/-- The decimal adjust of a binary sum of packed digits, from the sums h of the high and l of the low digits (carry in
included): it adds 6 for a carry l / 10 out of the low digits and 96 for one out of the high digits with that carry. -/
theorem decimal_adjust_of_digit_sums {h l a corr : Nat} (hh : h ≤ 18) (hl : l ≤ 19) (ha : a = (h * 16 + l) % 256)
    (hcorr : corr = (if 9 < a % 16 ∨ 15 < l then 6 else 0) +
      (if 9 < a / 16 ∨ 255 < h * 16 + l ∨ (9 ≤ a / 16 ∧ 9 < a % 16) then 96 else 0)) :
    (a + corr) % 256 = (h * 10 + l) % 100 / 10 * 16 + (h * 10 + l) % 100 % 10 ∧
      ((255 < h * 16 + l ∨ 255 < a + corr) ↔ 100 ≤ h * 10 + l) := by
  have hlow : (if 9 < a % 16 ∨ 15 < l then 6 else 0) = l / 10 * 6 := by split_ifs <;> omega
  have hcond : (9 < a / 16 ∨ 255 < h * 16 + l ∨ (9 ≤ a / 16 ∧ 9 < a % 16)) ↔ 100 ≤ h * 10 + l := by omega
  have hhigh : (if 100 ≤ h * 10 + l then 96 else 0) = (h + l / 10) / 10 * 96 := by split_ifs <;> omega
  have htens : (h * 10 + l) % 100 / 10 = (h + l / 10) % 10 := by omega
  rw [hlow, if_congr hcond rfl rfl, hhigh] at hcorr
  rw [htens]
  omega

/-- Settles O38: ACI leaves the binary sum and the carries of its digits, and DAA adjusts it digit by digit. -/
theorem daaMakesThePackedDecimalSum : Obligations.DaaMakesThePackedDecimalSum := by
  intro x y s hx hy ha hwide
  obtain ⟨t, ht, htA, htF, htKept, -, -⟩ := exec_alu_result .adc (.imm (packedBcd y)) s
  obtain ⟨u, hu, ⟨hval, hcy, -⟩, -⟩ := exec_daa_result t
  refine ⟨t, u, ht, hu, ?_⟩
  obtain ⟨hsum, hsumCy, hsumAc, -⟩ : IsSum (packedBcd x) (packedBcd y) s.flags.cy t.regs.a t.flags := by
    rw [htA, htF, ← ha]
    exact isSum_aluAdd s.regs.a (packedBcd y) s.flags.cy s.flags
  have hc := s.flags.cy.toNat_le
  rw [packedBcd_toNat hx, packedBcd_toNat hy] at hsum hsumCy hsumAc
  generalize s.flags.cy.toNat = c at *
  have hbin : x / 10 * 16 + x % 10 + (y / 10 * 16 + y % 10) + c = (x / 10 + y / 10) * 16 + (x % 10 + y % 10 + c) := by
    omega
  have hdec : x + y + c = (x / 10 + y / 10) * 10 + (x % 10 + y % 10 + c) := by omega
  rw [hbin] at hsum hsumCy
  have hlowDigits : (x / 10 * 16 + x % 10) % 16 + (y / 10 * 16 + y % 10) % 16 + c = x % 10 + y % 10 + c := by omega
  rw [hlowDigits] at hsumAc
  obtain ⟨hdigits, hhundred⟩ := decimal_adjust_of_digit_sums (h := x / 10 + y / 10) (l := x % 10 + y % 10 + c)
    (by omega) (by omega) hsum rfl
  simp only [hsumAc, hsumCy, decide_eq_true_iff] at hval hcy
  constructor
  · rw [BitVec.toNat_eq, hval, packedBcd_toNat (by omega), hdec]
    exact hdigits
  · rw [hcy, htKept.cfg, hwide, hdec, decide_eq_true rfl, Bool.and_true, ← Bool.decide_or, decide_eq_decide]
    exact hhundred

end Sys2Proof.Machine
end

section
/-! PROOFS. The stack (10_state.md R42 to R45; 20_memory.md R94; files 46 and 47; 60_exceptions.md R403), LHLD and SHLD
(40_nop_data_transfer.md R209, R210): two bytes at two addresses, read or written, and the results that rest on them. -/

namespace Sys2Proof.Machine

/-! ## Frames of several writes -/

theorem KeepsAllBut.mono {ds ds' : List Reg} {as as' : List Word} {s t : State} (h : KeepsAllBut ds as s t)
    (hds : ds ⊆ ds') (has : as ⊆ as') : KeepsAllBut ds' as' s t :=
  { h with
    regs := fun r hr => h.regs r fun hmem => hr (hds hmem)
    bytes := fun a ha => h.bytes a fun hmem => ha (has hmem) }

theorem KeepsAllBut.setReg {ds : List Reg} {as : List Word} {s u : State} (h : KeepsAllBut ds as s u) (r : Reg)
    (v : Byte) : KeepsAllBut (r :: ds) as s (u.setReg r v) :=
  { h with
    regs := fun q hq =>
      (Regs.get_set_other u.regs v (List.ne_of_not_mem_cons hq)).trans (h.regs q (List.not_mem_of_not_mem_cons hq)) }

theorem KeepsAllBut.writeByte {ds : List Reg} {as : List Word} {s u : State} (h : KeepsAllBut ds as s u) (a : Word)
    (v : Byte) : KeepsAllBut ds (a :: as) s (u.writeByte a v) :=
  { h with
    bytes := fun b hb => by
      rw [State.readByte_writeByte, if_neg (List.ne_of_not_mem_cons hb), h.bytes b (List.not_mem_of_not_mem_cons hb)] }

theorem KeepsAllBut.setSp {ds : List Reg} {as : List Word} {s u : State} (h : KeepsAllBut ds as s u) (v : Word) :
    KeepsAllBut ds as s (u.setSp v) := { h with }
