-- ==== Sys2Proof/Tests/Slice0.lean ====
section
/-! SUPPORT. Tests and witnesses. The expected values come from spec/95_test_vectors.md (vectors ENC, CTL, ALU, VFA,
IDX, DSP, KEY, TMR, RST) and, for words, from the patterns of spec/30_encoding.md R67. A `test_witness_…` theorem
shows that something meets the hypotheses of the obligation it is named after, clause by clause. -/

namespace Sys2Proof.Machine.Tests

/-! ### Helpers -/

/-- The answer is a next state with the property. -/
def goes (r : Result) (p : State → Bool) : Bool :=
  match r with
  | .next t => p t
  | .fault _ => false
  | .refused _ => false

/-- The state after reset in the execute phase: `pc` is A + 2 with A = 0x200. -/
def start : State := { State.reset with pc := 0x202 }

/-- The start with two registers set. -/
def regs2 (x : Reg) (a : Byte) (y : Reg) (b : Byte) : State := (start.setReg x a).setReg y b

/-- The start with I and bytes from I on set. -/
def bytesAt (i : Word) (bytes : List Byte) : State :=
  { start with i := i, mem := writeCells [] i.toNat bytes }

/-- A machine after reset with a word at an address and `pc` there. -/
def placed (a : Word) (w : Word) : State := (State.reset.setPc a).placeWord w

/-- A key snapshot with one key pressed. -/
def pressed (k : Fin 16) : KeySnapshot := StepInputs.idle.key.set k true

/-- The start with inputs. -/
def given (k : Fin 16) (rand8 : Byte) : State := start.withInputs (pressed k) rand8

/-- One step with idle inputs. -/
def stepIdle (s : State) : Result := act (.step StepInputs.idle.key 0) s

/-- A halted state. -/
def halted : State := start.raise .stackUnderflow 0x00EE

/-- A waiting state. -/
def waiting : State := { start with latch := { active := true, target := 3 }, dt := 5 }

/-- The default font as the 80 bytes that `load` takes. -/
def fontVector : Vector Byte 80 := ⟨font.toArray, rfl⟩

/-! ### WellFormed: each check refuses an ill-formed term -/

theorem test_register_16_refused : (Operand.reg 16).wellFormed = false ∧ (Operand.reg 15).wellFormed = true := by decide
theorem test_byte_256_refused : (Operand.byte 256).wellFormed = false ∧ (Operand.byte 255).wellFormed = true := by decide
theorem test_addr_4096_refused : (Operand.addr 4096).wellFormed = false ∧ (Operand.addr 4095).wellFormed = true := by
  decide
theorem test_nibble_16_refused : (Operand.nibble 16).wellFormed = false ∧ (Operand.nibble 15).wellFormed = true := by
  decide
theorem test_image_3585_refused :
    imageFits (List.replicate 3585 0) = false ∧ imageFits (List.replicate 3584 0) = true := by
  unfold imageFits
  rw [List.length_replicate, List.length_replicate]
  decide

/-! ### Decoding and encoding: one word per row of R67, written from its pattern -/

/-- The word decodes to the instruction and is its encoding. -/
def stands (w : Word) (i : Instr) : Bool := decodeTableWord 16 w.toNat == some i && encode i == w
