-- ==== Sys2Proof/Machine/Memory.lean ====
section
/-! DEFINITION. The bounded memory array (20_memory.md R40 to R47): total read and write of one word at an Address, over
a sparse list in one canonical form. -/

namespace Sys2Proof.Machine

/-- The word of the first cell at `x`, if `x` is listed. -/
def lookupCell (x : Address) : List Cell → Option Tryte
  | [] => none
  | (b, u) :: rest => if x = b then some u else lookupCell x rest

/-- The cells with `x` holding `v`, in rising order. -/
def insertCell (x : Address) (v : Tryte) : List Cell → List Cell
  | [] => [(x, v)]
  | (b, u) :: rest =>
    if x < b then (x, v) :: (b, u) :: rest
    else if x = b then (x, v) :: rest
    else (b, u) :: insertCell x v rest

/-- The cells without `x`. -/
def eraseCell (x : Address) : List Cell → List Cell
  | [] => []
  | (b, u) :: rest => if x = b then eraseCell x rest else (b, u) :: eraseCell x rest

/-- What an unlisted address reads as: what load put there, the i-th program word below the program's length and FILL of
the program at and above it (10_state.md R34, 70_reset_and_hazards.md R203 to R205). -/
def loadedWord (image : List Tryte) (x : Address) : Tryte :=
  match image[x.val]? with
  | some w => w
  | none => Config.fill image x

/-- `MemRead(x, 1)` (20_memory.md R42). -/
def Memory.read (m : Memory) (x : Address) : Tryte :=
  match lookupCell x m.cells with
  | some v => v
  | none => loadedWord m.image x

/-- `MemWrite(x, 1, v)` (20_memory.md R43). Writing the word that load put there unlists the slot, so that the form
stays canonical. -/
def Memory.write (m : Memory) (x : Address) (v : Tryte) : Memory :=
  if v = loadedWord m.image x then { m with cells := eraseCell x m.cells }
  else { m with cells := insertCell x v m.cells }

/-- The memory that load leaves for a program of these words (70_reset_and_hazards.md R203). -/
def Memory.ofImage (image : List Tryte) : Memory := { image := image, cells := [] }

/-- The canonical form: addresses strictly rising, and no listed word equal to what the address would read as
unlisted. -/
abbrev Memory.wf (m : Memory) : Prop :=
  m.cells.Pairwise (fun x y => x.1 < y.1) ∧ (m.cells.all fun x => x.2 != loadedWord m.image x.1) = true

end Sys2Proof.Machine
end

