-- ==== Sys2Proof/Machine/Operands.lean ====
section
/-! DEFINITION. The operand forms (30_encoding.md R67, 43_pointer_control.md R133): none is written in the instruction;
there is one addressing mode, register indirect through D, and two conversions between a word and a byte. -/

namespace Sys2Proof.Machine

/-- The operand word, MEM[D] (43_pointer_control.md R133). -/
def operand (s : State) : Tryte := s.mem.read s.d

/-- `zext`: the Tryte of the same integer value (00_scope.md R15, 45_io_system.md R151). -/
def zext (b : Byte) : Tryte := ⟨b.val, by omega⟩

/-- The byte that a word is emitted as, its integer value mod 256 (45_io_system.md R150). -/
def outputByte (a : Tryte) : Byte := ⟨a.val % 256, Nat.mod_lt _ (by decide)⟩

end Sys2Proof.Machine
end

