-- ==== Sys2Proof/Machine/AluMemory.lean ====
section
/-! DEFINITION. Read-modify-write opcodes (44_alu_memory_ops.md). A meaning is the whole of the step after decode. -/

namespace Sys2Proof.Machine

/-- Rotate: v <- rotate_right(MemRead(D, 1)); A <- v; MemWrite(D, 1, v) (R140). -/
def execRotate (s : State) : Host.Outcome State Fault Refusal :=
  .next (completeStep s.c false (storeResult (rotateRight (operand s)) s))

/-- Crazy: v <- crazy(A, MemRead(D, 1)); A <- v; MemWrite(D, 1, v), with the accumulator as the first operand (R141). -/
def execCrazy (s : State) : Host.Outcome State Fault Refusal :=
  .next (completeStep s.c false (storeResult (crazy s.a (operand s)) s))

end Sys2Proof.Machine
end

□ □ □ □

Task brief
Up to and including the line containing "16 + l) % 256)", please write out the listing exactly, starting from its first line.

Answer to this problem
/-- The decimal adjust of a binary sum of packed digits, from the sums h of the high and l of the low digits (carry in
included): it adds 6 for a carry l / 10 out of the low digits and 96 for one out of the high digits with that carry. -/
theorem decimal_adjust_of_digit_sums {h l a corr : Nat} (hh : h ≤ 18) (hl : l ≤ 19) (ha : a = (h * 16 + l) % 256)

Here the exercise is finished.